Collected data
= Beginning of Section =
/-- Settles O50: the engine by what a step can make of it, `out = cur` by the duty calls, the rest move by move. -/
theorem stepKeepsInvariants : Obligations.StepKeepsInvariants := by
  intro s t hinv hstep
  have hout : t.out = t.engine.cur := (dutiesFollow_step hstep).agree hinv.out_cur
  obtain ⟨hservice, hserializer, hport, hdevice⟩ := hinv.rest.step hstep
  exact ⟨(engineStep hstep).keepsInv hinv, hout, hservice, hserializer, hport, hdevice⟩

end Sys2Proof.Machine
end

section
/-! SUPPORT AND PROOFS for the family 40_ramp_engine.md, third part: what the engine's registers hold in `Idle` can
affect nothing observable (40 R138). A piece of the machine that commutes with every replacement of the engine neither
reads nor writes it; the pieces that do read or write it are met with the engine idle. -/

namespace Sys2Proof.Machine

/-- The state with another engine. -/
def withEngine (e : Engine) (s : State) : State := { s with engine := e }

theorem IdleAlike.refl (s : State) : IdleAlike s s := ⟨rfl, rfl, rfl, fun _ => rfl⟩

/-- Two idle engines with the same current duties. -/
theorem idleAlike_of_idle {s : State} {e : Engine} (hidle : s.engine.tag = .idle) (htag : e.tag = .idle)
    (hcur : e.cur = s.engine.cur) : IdleAlike s (withEngine e s) :=
  ⟨rfl, htag.trans hidle.symm, hcur, absurd hidle⟩

/-- States that are alike are equal, or both idle. -/
theorem IdleAlike.eq_or_idle {s s' : State} (h : IdleAlike s s') :
    s' = s ∨ ∃ e, s' = withEngine e s ∧ s.engine.tag = .idle ∧ e.tag = .idle ∧ e.cur = s.engine.cur := by
  by_cases hidle : s.engine.tag = .idle
  · exact .inr ⟨s'.engine, h.outside, hidle, h.tag.trans hidle, h.cur⟩
  · left
    rw [h.outside, h.live hidle]

/-- A piece that neither reads nor writes the engine keeps states alike. -/
theorem IdleAlike.map {f : State → State} (hf : ∀ e, Function.Commute f (withEngine e)) {s s' : State}
    (h : IdleAlike s s') : IdleAlike (f s) (f s') := by
  have hself : f s = withEngine s.engine (f s) := hf s.engine s
  have hkeep : (f s).engine = s.engine := by
    rw [hself]
    rfl
  rcases h.eq_or_idle with rfl | ⟨e, rfl, hidle, htag, hcur⟩
  · exact .refl _
  · rw [hf e s]
    exact idleAlike_of_idle (by rw [hkeep, hidle]) htag (by rw [hkeep, hcur])

theorem outcomesAlike_refl (o : Host.Outcome State Fault Refusal) : OutcomesAlike IdleAlike o o := by
  cases o with
  | next t => exact .refl t
  | fault f => rfl
  | refused r => rfl

/-- A test that both sides answer alike keeps two outcomes alike. -/
theorem OutcomesAlike.ite {R : State → State → Prop} {p : Prop} [Decidable p]
    {o₁ o₁' o₂ o₂' : Host.Outcome State Fault Refusal} (h₁ : OutcomesAlike R o₁ o₁') (h₂ : OutcomesAlike R o₂ o₂') :
    OutcomesAlike R (if p then o₁ else o₂) (if p then o₁' else o₂') := by
  split
  · exact h₁
  · exact h₂

/-! What no piece outside the ramp engine sees of a replaced engine. -/

section Replaced

variable (e : Engine) (s : State)

@[simp] theorem withEngine_hostQueue : (withEngine e s).hostQueue = s.hostQueue := rfl
@[simp] theorem withEngine_port : (withEngine e s).port = s.port := rfl
@[simp] theorem withEngine_arb : (withEngine e s).arb = s.arb := rfl
@[simp] theorem pending_withEngine : pending (withEngine e s) = pending s := rfl
@[simp] theorem portInput_withEngine (c : HostCommand) : portInput c (withEngine e s) = portInput c s := rfl

end Replaced

theorem enterHandler_withEngine (e : Engine) : Function.Commute enterHandler (withEngine e) :=
  semiconj_ite (fun _ => Iff.rfl) (fun _ => rfl)
    (semiconj_ite (fun _ => Iff.rfl) (fun _ => rfl)
      (semiconj_ite (fun _ => Iff.rfl) (fun _ => rfl) (fun _ => rfl)))

/-- A reset overwrites the whole engine (70 R231). -/
theorem resetStep_withEngine (e : Engine) (s : State) : resetStep (withEngine e s) = resetStep s := by
  have hregisters : ∀ u : State, resetRegisters (withEngine e u) = resetRegisters u := fun _ => rfl
  have hscramble : scramblePage (withEngine e s) = withEngine e (scramblePage s) := by
    simp only [scramblePage, withEngine]
  have hbusy : (withEngine e s).dev.busy = s.dev.busy := rfl
  simp only [resetStep, hbusy, hscramble]
  split <;> exact hregisters _

section Alike

variable {s s' : State} (h : IdleAlike s s')
include h

/-- The serializer's side sees nothing of the engine (10 R46). -/
theorem serializer_keepsAlike {f : State → Host.Outcome State Fault Refusal}
    (hf : ∀ e o b, Function.Semiconj f (replaceRamp e o b) (mapNext (replaceRamp e o b))) :
    OutcomesAlike IdleAlike (f s) (f s') := by
  have hs' : replaceRamp s'.engine s.out s.arb s = s' := h.outside.symm
  have hreplaced : f s' = mapNext (replaceRamp s'.engine s.out s.arb) (f s) := by
    rw [← hf s'.engine s.out s.arb s, hs']
  rw [hreplaced]
  cases hfs : f s with
  | next t =>
    obtain ⟨hengine, hout, harb⟩ := serializer_keepsRamp hf hfs
    have ht : replaceRamp s'.engine s.out s.arb t = withEngine s'.engine t := by
      rw [← hout, ← harb]
      rfl
    rw [mapNext_next, ht]
    exact ⟨rfl, by rw [hengine]; exact h.tag, by rw [hengine]; exact h.cur, by rw [hengine]; exact h.live⟩
  | fault r => rfl
  | refused r => rfl

theorem setImmediate_keepsAlike (d1 d2 d3 d4 : Byte) :
    OutcomesAlike IdleAlike (exec (.setImmediate d1 d2 d3 d4) s) (exec (.setImmediate d1 d2 d3 d4) s') := by
  obtain ⟨e, rfl⟩ : ∃ e, s' = withEngine e s := ⟨_, h.outside⟩
  cases hmode : s.setImmMode with
  | atomic =>
    rw [exec_setImmediate_atomic hmode, exec_setImmediate_atomic (s := withEngine e s) hmode]
    exact idleAlike_of_idle (e := { e with cur := ⟨d1, d2, d3, d4⟩, tag := .idle, cnt := 0 }) rfl rfl rfl
  | twoPhase =>
    rw [exec_setImmediate_twoPhase hmode, exec_setImmediate_twoPhase (s := withEngine e s) hmode]
    exact idleAlike_of_idle (e := { e with tag := .idle, cnt := 0 }) rfl rfl h.cur

/-- An accepted `BeginRamp` overwrites every register that was dead (40 R123). -/
theorem beginRamp_keepsAlike (t1 t2 t3 t4 : Byte) (f hold : BitVec 16) :
    OutcomesAlike IdleAlike (exec (.beginRamp t1 t2 t3 t4 f hold) s) (exec (.beginRamp t1 t2 t3 t4 f hold) s') := by
  rcases h.eq_or_idle with rfl | ⟨e, rfl, hidle, htag, hcur⟩
  · exact outcomesAlike_refl _
  · have hsame : acceptRamp ⟨t1, t2, t3, t4⟩ f hold e = acceptRamp ⟨t1, t2, t3, t4⟩ f hold s.engine := by
      simp only [acceptRamp, hcur]
    rw [exec_beginRamp_idle hidle, exec_beginRamp_idle (s := withEngine e s) htag]
    change IdleAlike _ (respond 0 [] { s with engine := acceptRamp _ _ _ e })
    rw [hsame]
    exact .refl _

theorem isBusy_keepsAlike : OutcomesAlike IdleAlike (exec .isBusy s) (exec .isBusy s') := by
  have hbusy : busy s' = busy s := by simp only [busy, h.tag]
  change IdleAlike (respond (boolWord (busy s)) [] s) (respond (boolWord (busy s')) [] s')
  rw [hbusy]
  exact h.map fun _ _ => rfl

/-- A tick in `Idle` only counts down a dead register (40 R129). -/
theorem onTick_keepsAlike : OutcomesAlike IdleAlike (exec .onTick s) (exec .onTick s') := by
  have htick : IdleAlike (tickBody s) (tickBody s') := by
    rcases h.eq_or_idle with rfl | ⟨e, rfl, hidle, htag, hcur⟩
    · exact .refl _
    · rw [tickBody_waits (.inl hidle), tickBody_waits (s := withEngine e s) (.inl htag)]
      exact idleAlike_of_idle (e := { e with cnt := countDown e.cnt }) hidle htag hcur
  exact (htick.map (f := noteTick) fun _ _ => rfl).map (f := leaveHandler) fun _ _ => rfl

theorem exec_keepsAlike (i : Instr) : OutcomesAlike IdleAlike (exec i s) (exec i s') := by
  have hserializer : isSerializerOp i = true → OutcomesAlike IdleAlike (exec i s) (exec i s') := fun hi =>
    serializer_keepsAlike h fun e o b => exec_serializerOp_replaceRamp e o b hi
  cases i with
  | setImmediate d1 d2 d3 d4 => exact setImmediate_keepsAlike h d1 d2 d3 d4
  | beginRamp t1 t2 t3 t4 f hold => exact beginRamp_keepsAlike h t1 t2 t3 t4 f hold
  | isBusy => exact isBusy_keepsAlike h
  | onTick => exact onTick_keepsAlike h
  | sensorHandler | rxHandler => exact h.map (f := leaveHandler) fun _ _ => rfl
  | probe | capacity | readByte | readBuffer | writeByte | writeBuffer => exact hserializer rfl

theorem hostMove_keepsAlike : OutcomesAlike IdleAlike (hostMove s) (hostMove s') := by
  obtain ⟨e, rfl⟩ : ∃ e, s' = withEngine e s := ⟨_, h.outside⟩
  simp only [hostMove, withEngine_hostQueue, withEngine_port, portInput_withEngine]
  split
  · exact h
  · next c rest _ =>
    refine .ite ?_ h
    split
    · next i left _ => exact exec_keepsAlike (h.map (f := takeCommand rest left) fun _ _ => rfl) i
    · rfl

theorem entryMove_keepsAlike : OutcomesAlike IdleAlike (entryMove s) (entryMove s') := by
  obtain ⟨e, rfl⟩ : ∃ e, s' = withEngine e s := ⟨_, h.outside⟩
  simp only [entryMove, withEngine_arb, pending_withEngine]
  refine .ite h ?_
  split
  · exact exec_keepsAlike (h.map enterHandler_withEngine) _
  · exact h

theorem applyImmediate_keepsAlike : IdleAlike (applyImmediateStep s) (applyImmediateStep s') := by
  rcases h.eq_or_idle with rfl | ⟨e, rfl, hidle, htag, hcur⟩
  · exact .refl _
  · simp only [applyImmediateStep, withEngine_port]
    split
    · next w _ =>
      split
      · exact idleAlike_of_idle (e := { e with cur := w.duties }) hidle htag rfl
      · exact h
    · exact h

theorem resetStep_keepsAlike : IdleAlike (resetStep s) (resetStep s') := by
  have hsame : resetStep s' = resetStep s := h.outside ▸ resetStep_withEngine s'.engine s
  rw [hsame]
  exact .refl _

theorem runMove_keepsAlike (m : Move) : OutcomesAlike IdleAlike (runMove m s) (runMove m s') := by
  have hserializer : isSerializerMove m = true → OutcomesAlike IdleAlike (runMove m s) (runMove m s') :=
    fun hm => serializer_keepsAlike h fun e o b => runMove_serializerMove_replaceRamp e o b hm
  cases m with
  | host => exact hostMove_keepsAlike h
  | raise ev => exact h.map (f := raiseEvents ev) fun _ _ => rfl
  | entry => exact entryMove_keepsAlike h
  | applyImmediate => exact applyImmediate_keepsAlike h
  | reset => exact resetStep_keepsAlike h
  | transfer | settleDone | deviceDone | setPresent => exact hserializer rfl

end Alike

/-- Settles O25: every move keeps states alike, and states that are alike have the same next move. -/
theorem idleRegistersUnobservable : Obligations.IdleRegistersUnobservable := by
  intro s s' h
  have hsame : s'.schedule = s.schedule := by
    rw [h.outside]
  cases hsched : s.schedule with
  | nil =>
    rw [step_nil hsched, step_nil (hsame.trans hsched)]
    exact h
  | cons m moves =>
    rw [step_cons hsched, step_cons (hsame.trans hsched)]
    have hpopped : IdleAlike { s with schedule := moves } { s' with schedule := moves } :=
      h.map (f := fun u => { u with schedule := moves }) fun _ _ => rfl
    exact runMove_keepsAlike hpopped m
= End of Section =
PROBLEM TO WORK ON - Using the records above, copy each line that contains "hscramble".

RESULT FOR THIS EXERCISE -
  have hscramble : scramblePage (withEngine e s) = withEngine e (scramblePage s) := by
  simp only [resetStep, hbusy, hscramble]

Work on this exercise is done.